* _Exercise prompt_
Using the data below, copy every line that contains the word "fade".

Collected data
::::::
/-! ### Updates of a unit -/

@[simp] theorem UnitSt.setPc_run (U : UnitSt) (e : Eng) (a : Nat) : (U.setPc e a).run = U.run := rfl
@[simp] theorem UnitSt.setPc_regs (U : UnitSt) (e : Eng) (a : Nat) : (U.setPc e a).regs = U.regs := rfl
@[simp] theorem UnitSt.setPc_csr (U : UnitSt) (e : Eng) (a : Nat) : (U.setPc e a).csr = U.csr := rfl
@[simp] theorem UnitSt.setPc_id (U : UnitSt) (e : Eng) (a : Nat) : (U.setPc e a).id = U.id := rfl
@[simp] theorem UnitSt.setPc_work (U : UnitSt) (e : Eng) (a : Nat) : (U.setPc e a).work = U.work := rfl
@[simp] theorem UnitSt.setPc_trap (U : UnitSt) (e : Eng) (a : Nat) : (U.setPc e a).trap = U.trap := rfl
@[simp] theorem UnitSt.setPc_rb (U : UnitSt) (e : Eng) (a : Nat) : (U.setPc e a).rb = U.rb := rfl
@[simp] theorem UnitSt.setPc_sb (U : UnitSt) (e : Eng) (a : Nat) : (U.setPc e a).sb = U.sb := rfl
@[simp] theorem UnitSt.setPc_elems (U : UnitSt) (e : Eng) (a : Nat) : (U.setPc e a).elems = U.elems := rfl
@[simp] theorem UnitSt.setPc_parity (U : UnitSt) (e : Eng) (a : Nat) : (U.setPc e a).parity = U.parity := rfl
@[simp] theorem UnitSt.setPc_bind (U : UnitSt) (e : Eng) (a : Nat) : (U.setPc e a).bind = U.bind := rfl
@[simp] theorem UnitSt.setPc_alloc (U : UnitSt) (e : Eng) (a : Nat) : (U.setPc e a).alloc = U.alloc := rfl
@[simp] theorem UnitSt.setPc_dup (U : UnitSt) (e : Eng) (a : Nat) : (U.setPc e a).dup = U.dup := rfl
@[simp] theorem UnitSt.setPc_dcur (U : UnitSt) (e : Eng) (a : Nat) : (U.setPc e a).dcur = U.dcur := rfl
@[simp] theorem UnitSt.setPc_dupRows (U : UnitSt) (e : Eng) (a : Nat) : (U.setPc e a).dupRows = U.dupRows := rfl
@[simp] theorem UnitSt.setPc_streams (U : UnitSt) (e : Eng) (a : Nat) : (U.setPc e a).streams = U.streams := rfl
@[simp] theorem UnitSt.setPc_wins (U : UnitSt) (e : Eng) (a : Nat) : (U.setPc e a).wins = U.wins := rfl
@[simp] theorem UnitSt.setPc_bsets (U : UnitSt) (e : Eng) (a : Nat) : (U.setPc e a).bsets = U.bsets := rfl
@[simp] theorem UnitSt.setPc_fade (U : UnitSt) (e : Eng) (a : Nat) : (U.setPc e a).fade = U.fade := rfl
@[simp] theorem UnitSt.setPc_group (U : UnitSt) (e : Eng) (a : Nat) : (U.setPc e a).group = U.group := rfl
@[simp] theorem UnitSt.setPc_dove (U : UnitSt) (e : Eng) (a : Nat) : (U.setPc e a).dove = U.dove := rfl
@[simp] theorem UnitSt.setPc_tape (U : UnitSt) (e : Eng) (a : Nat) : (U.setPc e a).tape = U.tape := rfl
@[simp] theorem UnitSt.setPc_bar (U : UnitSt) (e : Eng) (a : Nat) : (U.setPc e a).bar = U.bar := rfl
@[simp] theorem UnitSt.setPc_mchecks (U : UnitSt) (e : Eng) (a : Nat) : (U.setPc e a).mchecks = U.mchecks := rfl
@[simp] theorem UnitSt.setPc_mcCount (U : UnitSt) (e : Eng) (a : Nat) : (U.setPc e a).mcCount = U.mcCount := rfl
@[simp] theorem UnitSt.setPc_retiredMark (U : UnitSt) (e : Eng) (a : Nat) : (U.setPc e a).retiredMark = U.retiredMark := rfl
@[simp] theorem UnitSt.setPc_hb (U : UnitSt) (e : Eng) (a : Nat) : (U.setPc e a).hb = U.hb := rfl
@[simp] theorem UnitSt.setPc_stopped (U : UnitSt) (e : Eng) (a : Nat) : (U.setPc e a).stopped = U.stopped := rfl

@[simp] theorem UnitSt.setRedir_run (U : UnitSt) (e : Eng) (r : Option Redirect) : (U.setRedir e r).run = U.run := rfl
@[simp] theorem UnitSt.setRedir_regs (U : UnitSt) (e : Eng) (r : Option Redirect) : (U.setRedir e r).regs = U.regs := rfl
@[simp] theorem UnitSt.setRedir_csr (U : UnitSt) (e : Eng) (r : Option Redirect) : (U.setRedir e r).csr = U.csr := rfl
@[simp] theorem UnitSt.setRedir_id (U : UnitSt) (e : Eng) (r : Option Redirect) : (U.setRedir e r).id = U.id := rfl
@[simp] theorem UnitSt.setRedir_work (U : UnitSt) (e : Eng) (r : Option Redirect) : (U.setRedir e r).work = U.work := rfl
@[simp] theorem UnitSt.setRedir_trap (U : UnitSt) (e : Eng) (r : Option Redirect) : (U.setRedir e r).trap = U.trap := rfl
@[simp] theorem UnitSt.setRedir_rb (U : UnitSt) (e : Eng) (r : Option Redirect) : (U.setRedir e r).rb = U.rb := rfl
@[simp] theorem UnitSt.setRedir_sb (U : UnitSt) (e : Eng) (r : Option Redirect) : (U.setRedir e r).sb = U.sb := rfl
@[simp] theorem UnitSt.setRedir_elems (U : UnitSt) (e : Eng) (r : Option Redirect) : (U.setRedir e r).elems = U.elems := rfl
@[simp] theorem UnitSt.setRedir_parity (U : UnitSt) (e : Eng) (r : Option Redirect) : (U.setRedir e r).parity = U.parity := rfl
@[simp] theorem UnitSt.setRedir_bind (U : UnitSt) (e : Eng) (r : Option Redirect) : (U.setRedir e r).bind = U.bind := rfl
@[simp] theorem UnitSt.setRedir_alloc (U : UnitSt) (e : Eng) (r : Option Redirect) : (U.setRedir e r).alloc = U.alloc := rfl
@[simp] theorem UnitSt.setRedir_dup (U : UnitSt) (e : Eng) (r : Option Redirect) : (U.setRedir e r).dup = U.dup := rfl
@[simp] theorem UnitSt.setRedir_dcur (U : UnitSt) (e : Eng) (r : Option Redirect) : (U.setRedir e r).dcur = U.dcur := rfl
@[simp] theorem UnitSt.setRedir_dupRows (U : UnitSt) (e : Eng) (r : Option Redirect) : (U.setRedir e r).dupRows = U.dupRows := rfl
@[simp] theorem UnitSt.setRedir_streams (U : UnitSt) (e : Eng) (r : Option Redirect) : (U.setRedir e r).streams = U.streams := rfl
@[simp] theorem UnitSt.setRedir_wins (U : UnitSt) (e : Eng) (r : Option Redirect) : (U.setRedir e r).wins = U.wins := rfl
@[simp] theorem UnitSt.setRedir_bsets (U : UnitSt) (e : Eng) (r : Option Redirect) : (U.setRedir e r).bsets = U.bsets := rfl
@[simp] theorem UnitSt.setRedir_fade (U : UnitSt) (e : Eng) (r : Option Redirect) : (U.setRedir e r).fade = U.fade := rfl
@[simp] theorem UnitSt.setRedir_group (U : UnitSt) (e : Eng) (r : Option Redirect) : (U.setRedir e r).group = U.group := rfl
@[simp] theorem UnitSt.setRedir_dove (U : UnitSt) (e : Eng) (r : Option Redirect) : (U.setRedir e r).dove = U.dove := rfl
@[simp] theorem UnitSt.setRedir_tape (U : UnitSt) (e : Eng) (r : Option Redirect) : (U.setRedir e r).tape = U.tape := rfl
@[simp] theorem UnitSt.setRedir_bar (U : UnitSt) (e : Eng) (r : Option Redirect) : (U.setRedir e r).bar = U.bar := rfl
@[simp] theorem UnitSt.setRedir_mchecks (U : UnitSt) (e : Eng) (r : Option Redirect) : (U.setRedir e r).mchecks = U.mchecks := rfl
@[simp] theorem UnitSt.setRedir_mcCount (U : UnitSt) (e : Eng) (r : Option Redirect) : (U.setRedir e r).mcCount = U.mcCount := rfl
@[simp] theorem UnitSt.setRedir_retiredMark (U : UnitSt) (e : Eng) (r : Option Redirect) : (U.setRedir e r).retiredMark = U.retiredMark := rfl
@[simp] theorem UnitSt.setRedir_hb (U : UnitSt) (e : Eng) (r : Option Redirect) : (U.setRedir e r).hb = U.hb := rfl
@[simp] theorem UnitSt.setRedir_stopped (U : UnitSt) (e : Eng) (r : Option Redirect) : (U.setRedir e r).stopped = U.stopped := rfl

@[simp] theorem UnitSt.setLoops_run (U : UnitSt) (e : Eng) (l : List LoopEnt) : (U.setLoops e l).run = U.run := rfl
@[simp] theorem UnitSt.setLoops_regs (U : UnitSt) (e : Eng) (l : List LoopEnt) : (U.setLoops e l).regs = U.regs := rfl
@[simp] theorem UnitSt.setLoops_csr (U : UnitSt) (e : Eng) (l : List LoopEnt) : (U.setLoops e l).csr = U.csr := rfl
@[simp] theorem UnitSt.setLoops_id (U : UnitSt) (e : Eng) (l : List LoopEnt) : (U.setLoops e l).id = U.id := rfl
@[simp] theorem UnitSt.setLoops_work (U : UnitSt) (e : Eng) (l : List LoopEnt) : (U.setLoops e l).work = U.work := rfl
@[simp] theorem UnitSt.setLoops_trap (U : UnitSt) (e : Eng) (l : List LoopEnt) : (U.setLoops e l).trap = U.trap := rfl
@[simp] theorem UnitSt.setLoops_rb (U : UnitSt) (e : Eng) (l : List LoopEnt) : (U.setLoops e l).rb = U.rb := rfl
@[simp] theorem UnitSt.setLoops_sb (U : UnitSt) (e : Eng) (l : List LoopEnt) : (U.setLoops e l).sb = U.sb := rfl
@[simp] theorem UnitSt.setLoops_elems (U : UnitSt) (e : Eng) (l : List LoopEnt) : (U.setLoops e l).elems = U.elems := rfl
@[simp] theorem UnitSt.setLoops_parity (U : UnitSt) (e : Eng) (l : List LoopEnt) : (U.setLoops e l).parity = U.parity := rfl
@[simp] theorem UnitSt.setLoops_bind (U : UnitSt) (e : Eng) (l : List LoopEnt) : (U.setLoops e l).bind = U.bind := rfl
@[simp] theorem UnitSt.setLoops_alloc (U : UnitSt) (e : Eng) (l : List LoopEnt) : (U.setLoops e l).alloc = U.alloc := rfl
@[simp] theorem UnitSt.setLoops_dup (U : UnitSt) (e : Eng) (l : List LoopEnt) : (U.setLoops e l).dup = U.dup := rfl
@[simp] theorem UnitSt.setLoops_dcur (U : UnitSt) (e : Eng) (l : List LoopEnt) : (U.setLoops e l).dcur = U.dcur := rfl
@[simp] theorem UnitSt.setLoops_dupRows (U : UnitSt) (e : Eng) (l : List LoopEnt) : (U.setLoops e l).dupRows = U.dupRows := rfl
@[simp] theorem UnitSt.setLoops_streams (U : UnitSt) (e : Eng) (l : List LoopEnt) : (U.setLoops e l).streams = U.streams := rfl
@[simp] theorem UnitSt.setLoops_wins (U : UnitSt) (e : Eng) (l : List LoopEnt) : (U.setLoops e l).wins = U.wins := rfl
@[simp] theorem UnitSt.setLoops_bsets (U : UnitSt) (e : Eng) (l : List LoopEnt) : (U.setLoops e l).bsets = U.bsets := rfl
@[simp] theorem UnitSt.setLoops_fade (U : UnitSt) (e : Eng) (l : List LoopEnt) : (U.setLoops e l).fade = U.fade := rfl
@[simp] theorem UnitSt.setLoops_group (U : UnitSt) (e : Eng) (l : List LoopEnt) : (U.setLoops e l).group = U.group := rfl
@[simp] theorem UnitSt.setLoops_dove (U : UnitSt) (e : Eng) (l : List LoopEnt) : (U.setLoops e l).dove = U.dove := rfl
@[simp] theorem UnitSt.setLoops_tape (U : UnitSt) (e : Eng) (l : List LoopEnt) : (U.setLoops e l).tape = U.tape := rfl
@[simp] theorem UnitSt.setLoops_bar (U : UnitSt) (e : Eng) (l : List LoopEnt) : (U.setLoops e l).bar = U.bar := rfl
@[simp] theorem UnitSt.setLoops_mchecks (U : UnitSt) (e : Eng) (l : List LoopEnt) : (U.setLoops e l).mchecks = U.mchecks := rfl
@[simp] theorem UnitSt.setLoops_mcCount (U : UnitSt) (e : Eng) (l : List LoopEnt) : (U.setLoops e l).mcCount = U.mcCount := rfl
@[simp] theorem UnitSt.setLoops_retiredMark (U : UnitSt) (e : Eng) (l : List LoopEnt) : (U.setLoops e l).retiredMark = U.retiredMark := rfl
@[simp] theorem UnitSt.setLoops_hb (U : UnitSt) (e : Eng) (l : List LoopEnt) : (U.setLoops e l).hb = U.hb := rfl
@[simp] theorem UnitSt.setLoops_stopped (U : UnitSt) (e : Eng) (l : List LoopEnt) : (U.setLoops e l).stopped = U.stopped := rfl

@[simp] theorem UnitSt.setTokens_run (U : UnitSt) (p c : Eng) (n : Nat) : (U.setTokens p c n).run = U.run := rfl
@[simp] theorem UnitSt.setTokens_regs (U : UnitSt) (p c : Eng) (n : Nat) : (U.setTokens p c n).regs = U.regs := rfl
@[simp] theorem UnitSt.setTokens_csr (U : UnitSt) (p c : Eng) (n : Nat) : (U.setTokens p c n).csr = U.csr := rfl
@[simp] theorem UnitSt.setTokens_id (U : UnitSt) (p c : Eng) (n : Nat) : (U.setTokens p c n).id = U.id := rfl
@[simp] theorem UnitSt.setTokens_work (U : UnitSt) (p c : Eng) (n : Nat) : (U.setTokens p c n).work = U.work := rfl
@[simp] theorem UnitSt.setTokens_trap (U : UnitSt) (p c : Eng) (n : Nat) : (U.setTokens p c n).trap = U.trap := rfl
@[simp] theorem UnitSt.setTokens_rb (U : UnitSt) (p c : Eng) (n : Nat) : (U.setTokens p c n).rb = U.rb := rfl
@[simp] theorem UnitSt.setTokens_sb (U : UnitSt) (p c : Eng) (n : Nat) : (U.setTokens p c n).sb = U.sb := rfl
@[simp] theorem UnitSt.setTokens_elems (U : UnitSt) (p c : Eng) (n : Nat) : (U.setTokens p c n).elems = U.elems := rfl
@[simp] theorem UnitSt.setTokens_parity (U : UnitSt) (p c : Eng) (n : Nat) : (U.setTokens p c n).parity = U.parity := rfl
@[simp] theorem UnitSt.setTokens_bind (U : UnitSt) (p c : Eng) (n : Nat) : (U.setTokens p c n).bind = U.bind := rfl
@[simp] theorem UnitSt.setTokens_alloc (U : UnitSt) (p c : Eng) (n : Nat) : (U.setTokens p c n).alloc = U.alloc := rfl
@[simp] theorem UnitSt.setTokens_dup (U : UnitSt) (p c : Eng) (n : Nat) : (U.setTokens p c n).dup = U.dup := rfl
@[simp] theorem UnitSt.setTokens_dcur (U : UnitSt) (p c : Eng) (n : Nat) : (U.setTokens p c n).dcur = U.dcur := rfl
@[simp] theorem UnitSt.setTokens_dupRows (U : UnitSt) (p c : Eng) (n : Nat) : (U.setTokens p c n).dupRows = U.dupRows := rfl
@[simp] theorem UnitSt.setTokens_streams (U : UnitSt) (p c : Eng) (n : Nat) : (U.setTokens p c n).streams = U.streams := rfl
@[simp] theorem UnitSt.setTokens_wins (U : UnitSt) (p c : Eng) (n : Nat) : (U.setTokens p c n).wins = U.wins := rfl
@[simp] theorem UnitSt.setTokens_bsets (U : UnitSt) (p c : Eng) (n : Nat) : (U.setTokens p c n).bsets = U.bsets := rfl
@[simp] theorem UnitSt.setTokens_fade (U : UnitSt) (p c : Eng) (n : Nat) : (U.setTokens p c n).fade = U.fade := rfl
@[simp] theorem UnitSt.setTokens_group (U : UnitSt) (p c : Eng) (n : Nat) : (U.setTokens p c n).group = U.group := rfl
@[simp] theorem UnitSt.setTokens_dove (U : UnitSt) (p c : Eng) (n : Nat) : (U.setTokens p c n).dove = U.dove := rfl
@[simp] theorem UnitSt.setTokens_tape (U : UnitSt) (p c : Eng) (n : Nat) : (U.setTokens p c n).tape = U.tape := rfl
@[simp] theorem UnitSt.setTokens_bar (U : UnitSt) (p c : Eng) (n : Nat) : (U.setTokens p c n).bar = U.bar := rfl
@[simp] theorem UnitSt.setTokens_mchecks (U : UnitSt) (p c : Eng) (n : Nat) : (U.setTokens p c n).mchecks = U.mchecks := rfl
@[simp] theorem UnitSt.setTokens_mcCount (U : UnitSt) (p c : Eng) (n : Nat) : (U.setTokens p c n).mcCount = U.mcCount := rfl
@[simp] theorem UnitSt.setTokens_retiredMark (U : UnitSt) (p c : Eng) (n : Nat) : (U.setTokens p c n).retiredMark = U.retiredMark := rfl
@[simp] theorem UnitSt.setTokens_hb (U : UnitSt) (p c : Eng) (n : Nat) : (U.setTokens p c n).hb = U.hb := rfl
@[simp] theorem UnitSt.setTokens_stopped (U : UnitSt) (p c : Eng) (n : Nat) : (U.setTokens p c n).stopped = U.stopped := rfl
::::::
* _Finished task_
@[simp] theorem UnitSt.setPc_fade (U : UnitSt) (e : Eng) (a : Nat) : (U.setPc e a).fade = U.fade := rfl
@[simp] theorem UnitSt.setRedir_fade (U : UnitSt) (e : Eng) (r : Option Redirect) : (U.setRedir e r).fade = U.fade := rfl
@[simp] theorem UnitSt.setLoops_fade (U : UnitSt) (e : Eng) (l : List LoopEnt) : (U.setLoops e l).fade = U.fade := rfl
@[simp] theorem UnitSt.setTokens_fade (U : UnitSt) (p c : Eng) (n : Nat) : (U.setTokens p c n).fade = U.fade := rfl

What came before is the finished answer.